Дитя мое! Пресветлое Дитя мое! Я ввожу Тебя во храм. Видишь, я стал священником; и я ввожу Тебя во храм Святой, потому что сегодня праздник, и, видишь, везде флаги, расшитые золотом, выкинуты, и золотые хоругви всюду навешаны, и в воздухе летят цветным снегом серпантин и конфетти, и конфеты летят из горсти, и лампады и свечи все зажжены! И на шеях, на запястьях и пальцах у людей, у рабов и господ, ярко горят самоцветы заморские, из земли Офир, из Тира и Сидона, из Дамаска и Яффы! Не ругай меня, Доченька, что я раньше Тебя в храм не привел. Я ведь не был тогда еще священником. А теперь, видишь, родная, я – священник, и храм – мой дом, и давай поднимемся по крутой лестнице, давай в Дом наш войдем…

– Иоакиме и Анно веселитеся ныне, во храм приводяще Господень Чистую Бога Матерь Христа Всецаря будущую, от вас же рождшуюся, яко трилетствующую Юницу…
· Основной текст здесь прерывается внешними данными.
/-- FORCE_OFF_ASSERTION (R146, R163): every on record goes to STANDBY with reason FORCED and its request stamp, a
REQUEST_OFF deferral to IDLE; every learn window closes, and FORCE_OFF is flagged, but not SHED. MODEL'S CHOICE: the
assertion is due at a held run count of 10 (log 4), and one that is not due changes nothing (log 1). -/
def Obligations.ForceOffAssertionCutsEveryLoad : Prop :=
  ∀ s : State, s.powered = true →
    (s.forceOff.run ≠ 10 ∨ s.forceOff.level = true → exec .forceOffAssertion s = .next s)
    ∧ (s.forceOff.run = 10 → s.forceOff.level = false → s.listLaw → ∃ t : State, exec .forceOffAssertion s = .next t
      ∧ t = { s with
          forceOff := ⟨true, 0⟩, loads := t.loads, port := s.port.withFlag 7
          engine := { s.engine with runList := [], standbyList := t.engine.standbyList } }
      ∧ ∀ n : Channel,
        ((s.load n).on = false → t.load n = { s.load n with window := .closed })
        ∧ ((s.load n).on = true → (s.load n).reason = .deferred .requestOff → t.load n = (s.load n).cutIdle)
        ∧ ((s.load n).on = true → (s.load n).reason ≠ .deferred .requestOff →
            t.load n = (s.load n).cutStandby true (s.load n).shed ∧ n ∈ t.engine.standbyList))

/-- TRIP (R150, R151): the output goes off, retries used goes up by 1, and the record is TRIPPED with its retry timer, or
LOCKED beyond the limit. MODEL'S CHOICE: the trip takes a diagnostic count held at 3 (log 4), and changes nothing at any
other count (log 1). -/
def Obligations.TripTripsOrLocks : Prop :=
  ∀ (s : State) (n : Channel), s.powered = true →
    let r := s.load n
    (r.on = false ∨ r.diagRun ≠ 3 → exec (.trip n) s = .next s)
    ∧ (r.on = true → r.diagRun = 3 → ∃ t : State, exec (.trip n) s = .next t ∧ s.othersSame n t
      ∧ t = { s with
          loads := t.loads, port := { s.port with flags := t.port.flags }
          engine := { s.engine with runList := s.engine.runList.erase n } }
      ∧ (r.retriesUsed + 1 ≤ r.retryLimit → t.port.flags = s.port.flags ||| 0x04
          ∧ t.load n = { r.outputOff with
              state := .tripped, reason := .none, retriesUsed := r.retriesUsed + 1
              requestStamp := if r.request then r.requestStamp else none
              retryTimer := some (min 3600 (r.retryBase * 2 ^ r.retriesUsed)) })
      ∧ (r.retryLimit < r.retriesUsed + 1 → t.port.flags = s.port.flags ||| 0x0C
          ∧ t.load n = { r.outputOff with
              state := .locked, reason := .none, retriesUsed := r.retriesUsed + 1, request := false
              requestStamp := none, retryTimer := none }))

/-- STABLE_LEVEL_CHANGE (R76, R77, R81 to R87, R90): the stable level changes, and the press or release sets the request
that the switch mode gives, as an arrival if that differs from the request held. MODEL'S CHOICE: the change is the one that
a line tick marked due (log 4), and one that is not due changes nothing (log 1). -/
def Obligations.SwitchChangeActsByMode : Prop :=
  ∀ (s : State) (n : Channel), s.powered = true → s.listsInOrder →
    (s.switches[n].due = false → exec (.stableLevelChange n) s = .next s)
    ∧ (s.switches[n].due = true → ∃ t : State, exec (.stableLevelChange n) s = .next t ∧ s.othersSame n t
      ∧ t = { s with
          switches := s.switches.set n ⟨!s.switches[n].pressed, 0, false⟩, loads := t.loads, engine := t.engine
          port := { s.port with refusedMark := t.port.refusedMark } }
      ∧ (let r := s.load n
         let press := !s.switches[n].pressed
         let asks := (r.switchMode = .toggle ∧ press = true ∧ r.request = false) ∨ (r.switchMode = .follow ∧ press = true)
          ∨ (r.switchMode = .onOnly ∧ press = true)
         let drops := (r.switchMode = .toggle ∧ press = true ∧ r.request = true)
          ∨ (r.switchMode = .follow ∧ press = false)
         let acts := s.startup.ready = true ∧ r.state ≠ .vacant
          ∧ ((asks ∧ r.request = false) ∨ (drops ∧ r.request = true))
         (¬acts → r.sameButWindow n t ∧ t.engine = s.engine ∧ t.port = s.port)
         ∧ (acts → asks → s.engine.exhausted = true →
            r.sameButWindow n t ∧ t.engine = s.engine ∧ t.port.refusedMark = true)
         ∧ (acts → asks → s.engine.exhausted = false → s.turnsOn n t
            ∧ t.port.refusedMark = (s.port.refusedMark || r.state == .locked))
         ∧ (acts → drops → s.turnsOff n t ∧ t.port = s.port)))

/-! ## Commits of load records -/

/-- A LOAD_COMMIT at a VACANT record (R11, R15): with SETUP asserted and enrolled written yes it enrols; any other keeps
every default and is refused where a written field differs from its default. MODEL'S CHOICE: the difference is that of the
clamped value, so a class byte of 8 to 255 marks nothing (log 32); the commit sets the pointer only where it does not
already stand on the record (log 14). -/
def Obligations.CommitAtVacantRecordEnrolsOrRefuses : Prop :=
  ∀ (s : State) (n : Channel) (d : Vector Byte 28), s.powered = true → s.startup.ready = true → s.recordsLaw →
    (s.load n).state = .vacant →
    let named := fun item : Nat => match s.port.mask with
      | none => true
      | some m => m.getLsbD item
    let enrols := s.setup.level = true ∧ named 1 = true ∧ d[1] = 0x01
    ∃ t : State, exec (.loadCommit n d) s = .next t ∧ s.othersSame n t
      ∧ t = { s with
          loads := t.loads
          port := { s.port.afterRecord .load n.val (if n.val = 11 then 0 else n.val + 1) with
            mask := none, refusedMark := t.port.refusedMark } }
      ∧ (enrols → t.load n = { ({} : Load) with
            state := .idle
            cls := if named 2 then min d[2].toNat 7 else 7
            declaredDraw := if named 4 then max 1 (min 65534 (be16 d[4] d[5]).toNat) else 100
            settleTime := if named 8 then max 1 (min 60 d[8].toNat) else 2
            switchMode := if named 9 then (switchModeOfCode d[9]).getD .none else .none
            holdLine := if named 10 then (holdLineOfCode d[10]).getD none else none
            learnEnable := if named 11 then (flagOfCode d[11]).getD true else true
            minOn := if named 12 then min (be16 d[12] d[13]).toNat 3600 else 0
            minOff := if named 14 then min (be16 d[14] d[15]).toNat 3600 else 0
            holdLimit := if named 16 then max 1 (min 3600 (be16 d[16] d[17]).toNat) else 600
            retryLimit := if named 18 then min d[18].toNat 7 else 3
            retryBase := if named 19 then max 1 d[19].toNat else 5
            restartPolicy := if named 20 then (restartPolicyOfCode d[20]).getD .startOff else .startOff }
          ∧ (d[3].toNat < 2 ∧ d[9].toNat < 4 ∧ d[10].toNat < 5 ∧ d[11].toNat < 2 ∧ d[20].toNat < 2 →
              t.port.refusedMark = s.port.refusedMark))
      ∧ (¬enrols → t.load n = {}
          ∧ (t.port.refusedMark = true ↔ s.port.refusedMark = true
              ∨ (named 1 = true ∧ d[1] ≠ 0x00) ∨ (named 2 = true ∧ d[2].toNat < 7) ∨ (named 3 = true ∧ d[3] ≠ 0x00)
              ∨ (named 4 = true ∧ (be16 d[4] d[5]).toNat ≠ 100) ∨ (named 8 = true ∧ d[8].toNat ≠ 2)
              ∨ (named 9 = true ∧ d[9] ≠ 0x00) ∨ (named 10 = true ∧ d[10] ≠ 0x00) ∨ (named 11 = true ∧ d[11] ≠ 0x01)
              ∨ (named 12 = true ∧ (be16 d[12] d[13]).toNat ≠ 0) ∨ (named 14 = true ∧ (be16 d[14] d[15]).toNat ≠ 0)
              ∨ (named 16 = true ∧ (be16 d[16] d[17]).toNat ≠ 600) ∨ (named 18 = true ∧ d[18].toNat ≠ 3)
              ∨ (named 19 = true ∧ d[19].toNat ≠ 5) ∨ (named 20 = true ∧ d[20] ≠ 0x00)))

/-- Retirement (R16): with SETUP asserted and enrolled written no, an enrolled record returns to its defaults and leaves its
list; its output goes off. MODEL'S CHOICE (log 14): the commit sets the pointer only where it does not already stand on the
record. -/
def Obligations.RetirementReturnsDefaults : Prop :=
  ∀ (s : State) (n : Channel) (d : Vector Byte 28), s.powered = true → s.startup.ready = true → s.setup.level = true →
    (s.load n).state ≠ .vacant → d[1] = 0x00 → (s.port.mask.all fun m => m.getLsbD 1) = true →
    ∃ t : State, exec (.loadCommit n d) s = .next t ∧ t.load n = {} ∧ t.outputs[n] = false ∧ s.othersSame n t
      ∧ t = { s with
          loads := t.loads
          engine := { s.engine with
            runList := s.engine.runList.erase n, standbyList := s.engine.standbyList.erase n }
          port := { s.port.afterRecord .load n.val (if n.val = 11 then 0 else n.val + 1) with
            mask := none, refusedMark := t.port.refusedMark } }
      ∧ (d[3].toNat < 2 ∧ d[9].toNat < 4 ∧ d[10].toNat < 5 ∧ d[11].toNat < 2 ∧ d[20].toNat < 2 →
          t.port.refusedMark = s.port.refusedMark)

/-- A LOAD_COMMIT that leaves an enrolled record enrolled (R6, R8, R9, R13, R14, R174): the INSTALL fields are taken,
clamped, while SETUP is asserted and kept while it is released; learn enable is taken always; the learned draw never. A
commit that changes neither class nor request, ends no hold wait and enters FOLLOW at no other level than the request hands
on no event: beside these fields and the adjusted retries, the record (its intervals already running among it), the engine
and the flags stay. REFUSED is marked exactly for an INSTALL field that differs while SETUP is released, an unknown code, a
refused class (R10, R21), and an arrival of ON at a LOCKED record or with the counter exhausted (R87, R90), written or by
the entry into FOLLOW (R78); the premise of that clause leaves the stamps that one commit can use. MODEL'S CHOICE (log 14):
the commit sets the pointer only where it does not already stand on the record. -/
def Obligations.LoadCommitTakesFieldsByWriteClass : Prop :=
  ∀ (s : State) (n : Channel) (d : Vector Byte 28), s.powered = true → s.startup.ready = true →
    (s.load n).state ≠ .vacant →
    let named := fun item : Nat => match s.port.mask with
      | none => true
      | some m => m.getLsbD item
    let takes := fun item : Nat => s.setup.level && named item
    let r := s.load n
    ¬(takes 1 = true ∧ d[1] = 0x00) →
    ∃ t : State, exec (.loadCommit n d) s = .next t ∧ s.othersSame n t
      ∧ t = { s with
          loads := t.loads, engine := t.engine
          port := { s.port.afterRecord .load n.val (if n.val = 11 then 0 else n.val + 1) with
            mask := none, refusedMark := t.port.refusedMark, flags := t.port.flags } }
      ∧ (t.load n).declaredDraw = (if takes 4 then max 1 (min 65534 (be16 d[4] d[5]).toNat) else r.declaredDraw)
      ∧ (t.load n).settleTime = (if takes 8 then max 1 (min 60 d[8].toNat) else r.settleTime)
      ∧ (t.load n).switchMode = (if takes 9 then (switchModeOfCode d[9]).getD r.switchMode else r.switchMode)
      ∧ (t.load n).holdLine = (if takes 10 then (holdLineOfCode d[10]).getD r.holdLine else r.holdLine)
      ∧ (t.load n).learnEnable = (if named 11 then (flagOfCode d[11]).getD r.learnEnable else r.learnEnable)
      ∧ (t.load n).minOn = (if takes 12 then min (be16 d[12] d[13]).toNat 3600 else r.minOn)
      ∧ (t.load n).minOff = (if takes 14 then min (be16 d[14] d[15]).toNat 3600 else r.minOff)
      ∧ (t.load n).holdLimit = (if takes 16 then max 1 (min 3600 (be16 d[16] d[17]).toNat) else r.holdLimit)
      ∧ (t.load n).retryLimit = (if takes 18 then min d[18].toNat 7 else r.retryLimit)
      ∧ (t.load n).retryBase = (if takes 19 then max 1 d[19].toNat else r.retryBase)
      ∧ (t.load n).restartPolicy = (if takes 20 then (restartPolicyOfCode d[20]).getD r.restartPolicy else r.restartPolicy)
      ∧ (t.load n).retriesUsed = (if takes 18 then
          (if r.state = .locked then min d[18].toNat 7 + 1 else min r.retriesUsed (min d[18].toNat 7)) else r.retriesUsed)
      ∧ (t.load n).learnedDraw = r.learnedDraw
      ∧ (let after := t.load n
         ¬(named 2 = true ∧ min d[2].toNat 7 ≠ r.cls) → ¬(named 3 = true ∧ d[3].toNat < 2 ∧ d[3].toNat ≠ r.request.toNat) →
         ¬(r.state = .deferred ∧ r.waitHold = true ∧ after.holdLine ≠ r.holdLine ∧ s.held after.holdLine = false) →
         ¬(r.switchMode ≠ .follow ∧ after.switchMode = .follow ∧ s.switches[n].pressed ≠ r.request) →
         t.engine = s.engine ∧ t.port.flags = s.port.flags
         ∧ ({ r with
              declaredDraw := after.declaredDraw, settleTime := after.settleTime, switchMode := after.switchMode
              holdLine := after.holdLine, learnEnable := after.learnEnable, minOn := after.minOn, minOff := after.minOff
              holdLimit := after.holdLimit, retryLimit := after.retryLimit, retryBase := after.retryBase
              restartPolicy := after.restartPolicy, retriesUsed := after.retriesUsed }).sameButWindow n t)
      ∧ (s.recordsLaw → s.engine.exhausted = true ∨ s.engine.seq + 3 < 4294967295 →
        let released := s.setup.level = false
        let differs := fun (item v held : Nat) => released ∧ named item = true ∧ v ≠ held
        let unknown := fun (item codes : Nat) => named item = true ∧ codes ≤ d[item]!.toNat
        let noArrival := r.state = .locked ∨ s.engine.exhausted = true
        let asked := if named 3 = true ∧ d[3].toNat < 2 then d[3] = 0x01 else r.request = true
        (t.port.refusedMark = true ↔ s.port.refusedMark = true
          ∨ unknown 1 2 ∨ (released ∧ named 1 = true ∧ d[1] = 0x00)
          ∨ (named 2 = true ∧ min d[2].toNat 7 ≠ r.cls
            ∧ ((released ∧ (min d[2].toNat 7 = 0 ∨ r.cls = 0))
              ∨ (r.cls = 0 ∧ r.state = .starting
                ∧ ∃ m : Channel, m ≠ n ∧ (s.load m).state = .starting ∧ (s.load m).cls ≠ 0)))
          ∨ unknown 3 2 ∨ (named 3 = true ∧ d[3] = 0x01 ∧ r.request = false ∧ noArrival)
          ∨ differs 4 (max 1 (min 65534 (be16 d[4] d[5]).toNat)) r.declaredDraw
          ∨ differs 8 (max 1 (min 60 d[8].toNat)) r.settleTime
          ∨ unknown 9 4 ∨ (released ∧ named 9 = true ∧ d[9] ≠ switchModeCode r.switchMode)
          ∨ (takes 9 = true ∧ d[9] = 0x02 ∧ r.switchMode ≠ .follow ∧ s.switches[n].pressed = true ∧ ¬asked ∧ noArrival)
          ∨ unknown 10 5 ∨ (released ∧ named 10 = true ∧ d[10] ≠ holdLineCode r.holdLine)
          ∨ unknown 11 2
          ∨ differs 12 (min (be16 d[12] d[13]).toNat 3600) r.minOn ∨ differs 14 (min (be16 d[14] d[15]).toNat 3600) r.minOff
          ∨ differs 16 (max 1 (min 3600 (be16 d[16] d[17]).toNat)) r.holdLimit
          ∨ differs 18 (min d[18].toNat 7) r.retryLimit ∨ differs 19 (max 1 d[19].toNat) r.retryBase
          ∨ unknown 20 2 ∨ (released ∧ named 20 = true ∧ d[20] ≠ restartPolicyCode r.restartPolicy)))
Доченька… не надо плакать…

«Папа, это я от ладости!..»

– Гляди-ка, Люська, у батюшки глаза как свечи, – слышу я шепот Дорочки Преловской, летящий ко мне воробьем от самого клироса.

Глава третья

Алтарная стена. Конха

Полукруг. Полусфера.
Золотой мозаики нет у меня, чтобы выложить ею эту чистую белую стену.
Золотые пчелы, медная разменная монета смальты стеклянной… Мечта…
Я работал малярной кистью по сырой известке,
и терпко пахла яркая, соленая темпера.
Богоматерь стоит в полный рост.
У Нее грудь большая под складками.
Она – кормящая Мать.
Она поднимает обе руки над головою.
Поднимает над нами.
Поднимает над Мiром.
У Нее большие круглые глаза,
круглые как блюдца,
из которых пьют крестьяне чай по вечерам
с малиновым, жарким вареньем.
Нет: они от ужаса круглы,
Что видит Она внизу, на Земле.
…красно-желтые складки, тяжелые, падают, льются, кровавые.
Руки воздела высоко; глядишь со славою.
Ярко-голубая – небом средь туч грозовых – на груди – повязка светится.
Каждый живой с Тобой когда-нибудь встретится.
Когда?! А когда умирать будет, кончаться, Матушка!
Когда вся Земля в костлявых пальцах станет не больше катышка,
Не боле круглого, черного, жалкого помета козьего…
Ветр на ледяной фреске нагло играет Твоими волосьями.
Ты их, Мать, под белый снежный плат – не спрятала.
Ты, Мать, утку на двор загнала, что больно громко крякала!
Ты коров загнала в стойло, подоила в подойничек —
Синее небесное Молоко испробуй, покойничек…
Отпробуй, живущий, еще живой,
Райского творожку да Эдемской сметаночки —
Грядет зима, и снаряжены уж лебеди-саночки,
Уж Мать вздернула руки вверх,
о пощаде под черным дулом прося, о жалости —
Не стреляй, солдат!.. ты же мой сын!..
Мать тебя просит о самой малости…
О крохе жизни… о глотке Ея одном…
об Ея корочке зажаренной…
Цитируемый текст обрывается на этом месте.